• Your instructions: Would you please retype, exactly, the lines of the listing below between the line with "def Obligations.ResetEventClearsRegistersAndAbandons : Prop" and the line with "(s.bodyInFlight = false", inclusive?

• Available records:
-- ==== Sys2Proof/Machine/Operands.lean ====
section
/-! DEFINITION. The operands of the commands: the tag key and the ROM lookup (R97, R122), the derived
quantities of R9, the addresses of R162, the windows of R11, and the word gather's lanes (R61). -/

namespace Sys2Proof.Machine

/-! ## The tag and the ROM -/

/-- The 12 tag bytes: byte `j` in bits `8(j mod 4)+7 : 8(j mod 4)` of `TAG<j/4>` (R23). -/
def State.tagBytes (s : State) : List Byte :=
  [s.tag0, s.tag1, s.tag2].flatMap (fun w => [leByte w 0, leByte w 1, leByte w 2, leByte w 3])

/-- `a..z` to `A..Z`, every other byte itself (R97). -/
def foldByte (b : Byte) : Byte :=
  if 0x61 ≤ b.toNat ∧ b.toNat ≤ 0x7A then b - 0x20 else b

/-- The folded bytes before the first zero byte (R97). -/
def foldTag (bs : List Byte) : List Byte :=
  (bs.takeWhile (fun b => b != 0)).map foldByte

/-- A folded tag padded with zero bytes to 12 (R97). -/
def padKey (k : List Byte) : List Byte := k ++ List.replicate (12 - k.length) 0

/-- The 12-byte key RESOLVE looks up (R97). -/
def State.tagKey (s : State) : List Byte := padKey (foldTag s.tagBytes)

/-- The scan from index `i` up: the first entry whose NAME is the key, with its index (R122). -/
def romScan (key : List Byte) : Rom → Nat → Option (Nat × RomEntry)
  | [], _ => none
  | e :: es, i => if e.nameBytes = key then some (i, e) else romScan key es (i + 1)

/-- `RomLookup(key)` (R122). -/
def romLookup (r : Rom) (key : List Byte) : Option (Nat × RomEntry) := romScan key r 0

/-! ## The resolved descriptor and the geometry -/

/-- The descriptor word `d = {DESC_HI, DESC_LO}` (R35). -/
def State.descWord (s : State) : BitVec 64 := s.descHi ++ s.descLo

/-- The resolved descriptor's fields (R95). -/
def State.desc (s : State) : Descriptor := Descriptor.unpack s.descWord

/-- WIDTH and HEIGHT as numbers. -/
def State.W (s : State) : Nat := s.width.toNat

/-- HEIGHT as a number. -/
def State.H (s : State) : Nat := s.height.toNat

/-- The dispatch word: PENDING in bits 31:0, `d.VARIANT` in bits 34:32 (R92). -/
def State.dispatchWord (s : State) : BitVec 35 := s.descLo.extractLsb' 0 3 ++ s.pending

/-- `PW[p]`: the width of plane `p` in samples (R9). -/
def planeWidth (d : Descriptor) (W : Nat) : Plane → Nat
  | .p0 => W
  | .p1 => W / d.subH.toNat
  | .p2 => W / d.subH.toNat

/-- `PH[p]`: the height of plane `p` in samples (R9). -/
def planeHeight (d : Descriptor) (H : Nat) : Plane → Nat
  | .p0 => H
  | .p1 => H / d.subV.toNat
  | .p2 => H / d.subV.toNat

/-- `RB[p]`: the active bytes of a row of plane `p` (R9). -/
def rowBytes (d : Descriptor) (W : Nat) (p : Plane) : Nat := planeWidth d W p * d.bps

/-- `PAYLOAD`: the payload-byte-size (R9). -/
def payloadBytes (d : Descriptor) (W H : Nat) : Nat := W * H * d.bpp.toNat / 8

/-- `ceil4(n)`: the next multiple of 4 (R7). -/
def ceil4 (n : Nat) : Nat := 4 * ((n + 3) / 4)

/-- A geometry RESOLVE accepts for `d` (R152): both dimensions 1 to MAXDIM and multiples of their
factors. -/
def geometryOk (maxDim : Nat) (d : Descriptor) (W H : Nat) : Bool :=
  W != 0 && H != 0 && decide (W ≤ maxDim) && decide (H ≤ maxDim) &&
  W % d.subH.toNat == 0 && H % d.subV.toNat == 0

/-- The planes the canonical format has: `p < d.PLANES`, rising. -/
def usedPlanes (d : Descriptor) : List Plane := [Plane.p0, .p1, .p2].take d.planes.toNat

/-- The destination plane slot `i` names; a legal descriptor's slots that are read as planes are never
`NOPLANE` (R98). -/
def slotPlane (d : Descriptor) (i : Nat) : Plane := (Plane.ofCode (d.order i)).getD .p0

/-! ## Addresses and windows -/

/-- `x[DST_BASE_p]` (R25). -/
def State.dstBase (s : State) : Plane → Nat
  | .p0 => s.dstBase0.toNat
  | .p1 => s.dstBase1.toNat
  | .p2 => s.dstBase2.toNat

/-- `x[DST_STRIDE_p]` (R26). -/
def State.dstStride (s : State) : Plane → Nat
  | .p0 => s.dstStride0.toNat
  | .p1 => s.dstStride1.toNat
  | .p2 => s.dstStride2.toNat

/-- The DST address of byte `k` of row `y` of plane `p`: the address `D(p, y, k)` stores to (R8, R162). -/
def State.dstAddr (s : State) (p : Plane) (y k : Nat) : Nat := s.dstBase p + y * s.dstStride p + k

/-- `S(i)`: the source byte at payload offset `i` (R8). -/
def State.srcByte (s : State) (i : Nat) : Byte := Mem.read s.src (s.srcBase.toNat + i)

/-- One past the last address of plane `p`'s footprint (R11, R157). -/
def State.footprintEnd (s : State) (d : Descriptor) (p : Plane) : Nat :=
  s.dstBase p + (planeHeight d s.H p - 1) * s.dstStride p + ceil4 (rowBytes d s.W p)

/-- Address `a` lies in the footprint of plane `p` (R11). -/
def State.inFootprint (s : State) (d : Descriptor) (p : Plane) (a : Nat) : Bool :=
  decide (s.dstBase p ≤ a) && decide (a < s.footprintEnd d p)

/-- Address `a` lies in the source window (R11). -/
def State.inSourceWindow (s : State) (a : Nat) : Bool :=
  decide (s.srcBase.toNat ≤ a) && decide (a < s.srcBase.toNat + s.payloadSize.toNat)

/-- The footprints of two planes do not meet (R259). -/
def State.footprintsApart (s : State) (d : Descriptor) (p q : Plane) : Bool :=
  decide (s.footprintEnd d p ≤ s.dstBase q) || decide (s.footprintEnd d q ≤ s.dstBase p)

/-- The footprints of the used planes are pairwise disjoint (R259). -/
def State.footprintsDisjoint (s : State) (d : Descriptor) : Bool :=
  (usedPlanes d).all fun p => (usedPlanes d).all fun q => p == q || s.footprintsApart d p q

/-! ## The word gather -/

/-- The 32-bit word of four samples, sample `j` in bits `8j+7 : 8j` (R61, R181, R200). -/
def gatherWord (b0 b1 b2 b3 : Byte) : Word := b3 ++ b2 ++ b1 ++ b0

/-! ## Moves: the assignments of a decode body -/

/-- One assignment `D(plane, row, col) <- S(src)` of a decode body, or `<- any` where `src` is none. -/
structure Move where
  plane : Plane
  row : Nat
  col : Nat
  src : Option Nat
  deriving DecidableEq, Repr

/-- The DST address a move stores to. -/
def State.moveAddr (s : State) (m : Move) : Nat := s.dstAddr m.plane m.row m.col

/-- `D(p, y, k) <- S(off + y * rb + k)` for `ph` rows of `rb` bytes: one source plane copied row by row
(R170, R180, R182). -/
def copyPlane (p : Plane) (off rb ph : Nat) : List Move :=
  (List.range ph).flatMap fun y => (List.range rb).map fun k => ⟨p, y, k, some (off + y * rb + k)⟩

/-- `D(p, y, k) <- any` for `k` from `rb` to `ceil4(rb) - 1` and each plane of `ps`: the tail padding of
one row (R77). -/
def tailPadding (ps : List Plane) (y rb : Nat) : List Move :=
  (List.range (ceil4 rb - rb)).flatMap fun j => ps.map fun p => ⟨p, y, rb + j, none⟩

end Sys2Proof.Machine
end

* * *

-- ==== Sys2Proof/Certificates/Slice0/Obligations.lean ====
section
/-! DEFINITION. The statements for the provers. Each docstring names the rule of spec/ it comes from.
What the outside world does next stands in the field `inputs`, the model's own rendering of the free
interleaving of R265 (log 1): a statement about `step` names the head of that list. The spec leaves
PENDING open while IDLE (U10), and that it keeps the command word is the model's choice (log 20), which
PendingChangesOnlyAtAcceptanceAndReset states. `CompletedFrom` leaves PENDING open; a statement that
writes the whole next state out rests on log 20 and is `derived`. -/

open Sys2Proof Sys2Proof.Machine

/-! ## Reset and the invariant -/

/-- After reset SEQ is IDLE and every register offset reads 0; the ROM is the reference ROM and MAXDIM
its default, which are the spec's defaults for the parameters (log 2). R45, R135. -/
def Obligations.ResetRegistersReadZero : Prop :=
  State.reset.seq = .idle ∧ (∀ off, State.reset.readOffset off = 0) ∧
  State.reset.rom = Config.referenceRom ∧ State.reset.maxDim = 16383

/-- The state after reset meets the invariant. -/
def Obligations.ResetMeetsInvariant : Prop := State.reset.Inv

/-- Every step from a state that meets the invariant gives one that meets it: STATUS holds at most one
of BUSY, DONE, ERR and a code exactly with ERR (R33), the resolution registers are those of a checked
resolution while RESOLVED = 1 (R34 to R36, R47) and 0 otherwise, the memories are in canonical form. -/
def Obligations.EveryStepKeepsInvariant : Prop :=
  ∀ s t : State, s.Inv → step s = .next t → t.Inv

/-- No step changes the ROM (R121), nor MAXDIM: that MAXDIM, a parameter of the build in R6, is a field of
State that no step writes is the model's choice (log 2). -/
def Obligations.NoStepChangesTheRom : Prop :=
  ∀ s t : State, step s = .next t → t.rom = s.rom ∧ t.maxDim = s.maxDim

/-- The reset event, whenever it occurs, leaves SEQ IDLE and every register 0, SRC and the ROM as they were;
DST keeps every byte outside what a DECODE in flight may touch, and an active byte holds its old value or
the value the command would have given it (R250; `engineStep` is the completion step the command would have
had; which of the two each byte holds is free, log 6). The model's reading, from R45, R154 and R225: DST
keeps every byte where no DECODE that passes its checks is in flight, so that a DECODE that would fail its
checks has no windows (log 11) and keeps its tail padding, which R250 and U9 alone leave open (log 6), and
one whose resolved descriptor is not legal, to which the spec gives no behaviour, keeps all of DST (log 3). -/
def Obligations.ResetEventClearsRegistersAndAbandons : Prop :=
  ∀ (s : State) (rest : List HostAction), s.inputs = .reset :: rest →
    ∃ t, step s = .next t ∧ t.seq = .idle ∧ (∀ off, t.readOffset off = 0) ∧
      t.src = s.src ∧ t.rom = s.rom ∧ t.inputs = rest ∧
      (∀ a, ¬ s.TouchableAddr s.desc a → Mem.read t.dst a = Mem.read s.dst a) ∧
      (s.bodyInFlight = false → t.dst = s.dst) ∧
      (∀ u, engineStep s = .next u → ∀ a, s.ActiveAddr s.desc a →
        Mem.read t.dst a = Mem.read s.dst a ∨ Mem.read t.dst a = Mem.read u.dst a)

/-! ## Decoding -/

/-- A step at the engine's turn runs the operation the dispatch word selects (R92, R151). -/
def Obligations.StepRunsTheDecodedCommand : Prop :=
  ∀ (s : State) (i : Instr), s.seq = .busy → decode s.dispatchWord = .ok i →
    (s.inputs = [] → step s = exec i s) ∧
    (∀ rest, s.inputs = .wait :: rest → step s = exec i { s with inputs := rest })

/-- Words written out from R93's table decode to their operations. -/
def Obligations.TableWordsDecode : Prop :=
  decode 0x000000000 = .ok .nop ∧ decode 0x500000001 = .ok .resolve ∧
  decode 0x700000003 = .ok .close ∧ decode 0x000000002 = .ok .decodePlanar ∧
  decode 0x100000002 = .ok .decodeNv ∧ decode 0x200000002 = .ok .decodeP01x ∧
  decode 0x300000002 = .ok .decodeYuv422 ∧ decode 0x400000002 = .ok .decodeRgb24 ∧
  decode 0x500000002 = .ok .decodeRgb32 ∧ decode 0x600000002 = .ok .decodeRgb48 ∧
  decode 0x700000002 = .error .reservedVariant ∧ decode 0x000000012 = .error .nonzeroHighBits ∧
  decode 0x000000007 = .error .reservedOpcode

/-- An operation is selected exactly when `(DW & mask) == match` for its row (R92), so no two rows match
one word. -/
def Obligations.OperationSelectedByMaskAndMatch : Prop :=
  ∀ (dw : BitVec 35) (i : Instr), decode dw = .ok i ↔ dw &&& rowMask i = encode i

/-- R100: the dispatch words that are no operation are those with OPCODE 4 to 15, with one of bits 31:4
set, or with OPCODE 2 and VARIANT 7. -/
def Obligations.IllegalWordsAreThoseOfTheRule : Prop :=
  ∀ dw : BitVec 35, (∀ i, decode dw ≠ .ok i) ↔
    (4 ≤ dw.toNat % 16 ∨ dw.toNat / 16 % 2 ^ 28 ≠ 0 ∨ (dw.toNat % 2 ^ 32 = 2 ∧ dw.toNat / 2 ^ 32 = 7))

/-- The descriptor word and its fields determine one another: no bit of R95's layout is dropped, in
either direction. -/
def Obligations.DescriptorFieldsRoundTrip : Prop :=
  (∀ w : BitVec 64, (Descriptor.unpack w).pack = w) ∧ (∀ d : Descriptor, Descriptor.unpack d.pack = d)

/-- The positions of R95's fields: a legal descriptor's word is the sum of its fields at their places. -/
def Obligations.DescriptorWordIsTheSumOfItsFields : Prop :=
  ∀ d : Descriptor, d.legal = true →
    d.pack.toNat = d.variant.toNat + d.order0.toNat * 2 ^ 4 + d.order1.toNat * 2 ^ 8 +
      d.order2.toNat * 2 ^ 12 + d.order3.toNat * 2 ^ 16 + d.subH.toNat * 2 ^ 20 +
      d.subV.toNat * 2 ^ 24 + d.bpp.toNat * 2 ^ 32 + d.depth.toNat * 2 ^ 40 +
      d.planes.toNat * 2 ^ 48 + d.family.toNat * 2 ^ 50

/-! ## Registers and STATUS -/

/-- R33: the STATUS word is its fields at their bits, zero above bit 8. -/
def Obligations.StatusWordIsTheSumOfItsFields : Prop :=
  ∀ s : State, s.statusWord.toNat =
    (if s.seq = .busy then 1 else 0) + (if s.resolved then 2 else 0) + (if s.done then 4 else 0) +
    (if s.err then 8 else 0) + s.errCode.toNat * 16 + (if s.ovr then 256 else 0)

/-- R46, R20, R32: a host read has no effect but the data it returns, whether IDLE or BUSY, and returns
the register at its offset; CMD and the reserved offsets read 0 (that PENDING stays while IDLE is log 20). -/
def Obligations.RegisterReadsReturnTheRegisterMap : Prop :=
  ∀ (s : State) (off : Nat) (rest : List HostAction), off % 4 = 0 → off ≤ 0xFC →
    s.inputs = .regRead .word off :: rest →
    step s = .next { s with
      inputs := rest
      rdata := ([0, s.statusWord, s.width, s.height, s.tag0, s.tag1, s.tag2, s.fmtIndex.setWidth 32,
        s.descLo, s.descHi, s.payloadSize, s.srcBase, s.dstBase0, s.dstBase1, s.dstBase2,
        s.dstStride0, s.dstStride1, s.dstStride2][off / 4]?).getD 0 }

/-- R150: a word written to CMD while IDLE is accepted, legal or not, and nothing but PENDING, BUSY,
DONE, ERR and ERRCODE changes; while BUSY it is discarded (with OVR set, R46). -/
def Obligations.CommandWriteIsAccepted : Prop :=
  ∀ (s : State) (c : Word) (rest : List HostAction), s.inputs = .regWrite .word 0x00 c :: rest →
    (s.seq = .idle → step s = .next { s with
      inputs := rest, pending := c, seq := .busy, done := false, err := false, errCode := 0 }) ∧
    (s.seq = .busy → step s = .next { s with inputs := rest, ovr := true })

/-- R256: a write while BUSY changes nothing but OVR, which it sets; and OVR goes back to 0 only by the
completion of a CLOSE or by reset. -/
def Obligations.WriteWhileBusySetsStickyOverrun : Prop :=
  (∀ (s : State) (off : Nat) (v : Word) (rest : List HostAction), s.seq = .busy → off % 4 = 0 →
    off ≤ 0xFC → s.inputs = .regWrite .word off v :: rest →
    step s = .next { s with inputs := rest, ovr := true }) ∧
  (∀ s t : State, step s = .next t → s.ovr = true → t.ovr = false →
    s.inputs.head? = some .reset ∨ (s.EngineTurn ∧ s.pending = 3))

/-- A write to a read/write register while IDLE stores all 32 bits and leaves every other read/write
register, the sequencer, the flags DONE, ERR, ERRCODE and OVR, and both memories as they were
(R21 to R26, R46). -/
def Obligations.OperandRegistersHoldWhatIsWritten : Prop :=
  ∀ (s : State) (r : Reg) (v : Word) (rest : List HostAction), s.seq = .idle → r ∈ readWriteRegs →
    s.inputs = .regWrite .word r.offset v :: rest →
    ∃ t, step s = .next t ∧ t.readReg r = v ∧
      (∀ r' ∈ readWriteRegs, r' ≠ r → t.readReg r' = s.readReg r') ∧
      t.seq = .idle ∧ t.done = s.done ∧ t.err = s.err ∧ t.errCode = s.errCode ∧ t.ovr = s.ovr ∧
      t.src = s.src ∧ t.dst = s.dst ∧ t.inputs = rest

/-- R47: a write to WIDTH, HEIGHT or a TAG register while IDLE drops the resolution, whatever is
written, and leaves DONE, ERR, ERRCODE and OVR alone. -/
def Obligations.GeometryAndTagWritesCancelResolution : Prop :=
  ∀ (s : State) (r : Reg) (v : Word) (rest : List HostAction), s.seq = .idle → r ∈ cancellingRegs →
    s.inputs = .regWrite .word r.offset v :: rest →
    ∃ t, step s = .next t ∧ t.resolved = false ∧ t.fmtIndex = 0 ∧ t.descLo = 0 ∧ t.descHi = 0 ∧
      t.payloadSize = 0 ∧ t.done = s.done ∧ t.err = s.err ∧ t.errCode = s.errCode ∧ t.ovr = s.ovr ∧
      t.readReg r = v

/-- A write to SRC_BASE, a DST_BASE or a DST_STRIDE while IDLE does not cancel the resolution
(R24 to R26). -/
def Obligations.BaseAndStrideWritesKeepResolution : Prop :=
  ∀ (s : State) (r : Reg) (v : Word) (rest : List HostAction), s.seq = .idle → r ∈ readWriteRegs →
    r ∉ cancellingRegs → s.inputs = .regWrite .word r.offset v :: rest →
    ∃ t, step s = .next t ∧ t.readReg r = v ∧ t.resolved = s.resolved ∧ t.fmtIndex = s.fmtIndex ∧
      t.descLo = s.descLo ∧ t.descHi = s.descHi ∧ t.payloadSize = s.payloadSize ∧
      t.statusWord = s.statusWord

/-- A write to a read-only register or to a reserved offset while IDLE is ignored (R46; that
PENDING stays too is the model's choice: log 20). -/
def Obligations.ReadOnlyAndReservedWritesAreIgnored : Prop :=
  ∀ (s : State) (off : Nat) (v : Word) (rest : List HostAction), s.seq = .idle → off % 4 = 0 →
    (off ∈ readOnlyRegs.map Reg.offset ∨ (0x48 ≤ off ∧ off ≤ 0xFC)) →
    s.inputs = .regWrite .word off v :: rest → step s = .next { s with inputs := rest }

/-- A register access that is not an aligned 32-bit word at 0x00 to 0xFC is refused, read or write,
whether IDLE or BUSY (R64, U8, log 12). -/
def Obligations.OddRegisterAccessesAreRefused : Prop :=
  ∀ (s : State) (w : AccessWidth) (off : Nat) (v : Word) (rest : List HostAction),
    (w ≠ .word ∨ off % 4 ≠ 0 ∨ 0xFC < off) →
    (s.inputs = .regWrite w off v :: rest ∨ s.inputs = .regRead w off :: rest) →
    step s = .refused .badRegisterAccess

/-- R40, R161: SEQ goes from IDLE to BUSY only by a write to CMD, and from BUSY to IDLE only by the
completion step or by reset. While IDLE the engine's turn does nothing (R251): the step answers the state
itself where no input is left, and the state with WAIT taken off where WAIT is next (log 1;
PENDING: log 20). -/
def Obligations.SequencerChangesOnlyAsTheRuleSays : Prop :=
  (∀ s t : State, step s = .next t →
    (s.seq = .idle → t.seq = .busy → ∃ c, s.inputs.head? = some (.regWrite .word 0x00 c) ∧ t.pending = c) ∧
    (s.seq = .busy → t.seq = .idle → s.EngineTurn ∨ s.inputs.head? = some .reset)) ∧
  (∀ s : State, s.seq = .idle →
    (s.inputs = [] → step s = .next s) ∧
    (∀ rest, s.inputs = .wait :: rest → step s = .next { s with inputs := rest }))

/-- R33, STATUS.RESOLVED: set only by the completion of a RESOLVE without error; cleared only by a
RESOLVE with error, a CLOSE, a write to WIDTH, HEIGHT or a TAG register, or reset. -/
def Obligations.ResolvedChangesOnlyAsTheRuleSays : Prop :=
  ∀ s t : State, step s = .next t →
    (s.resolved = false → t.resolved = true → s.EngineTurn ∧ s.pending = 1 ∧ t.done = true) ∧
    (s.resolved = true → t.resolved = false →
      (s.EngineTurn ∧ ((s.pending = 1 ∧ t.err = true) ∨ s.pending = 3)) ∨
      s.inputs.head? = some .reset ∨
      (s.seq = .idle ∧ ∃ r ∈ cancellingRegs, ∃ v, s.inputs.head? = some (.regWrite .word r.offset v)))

• Your response:
def Obligations.ResetEventClearsRegistersAndAbandons : Prop :=
  ∀ (s : State) (rest : List HostAction), s.inputs = .reset :: rest →
    ∃ t, step s = .next t ∧ t.seq = .idle ∧ (∀ off, t.readOffset off = 0) ∧
      t.src = s.src ∧ t.rom = s.rom ∧ t.inputs = rest ∧
      (∀ a, ¬ s.TouchableAddr s.desc a → Mem.read t.dst a = Mem.read s.dst a) ∧
      (s.bodyInFlight = false → t.dst = s.dst) ∧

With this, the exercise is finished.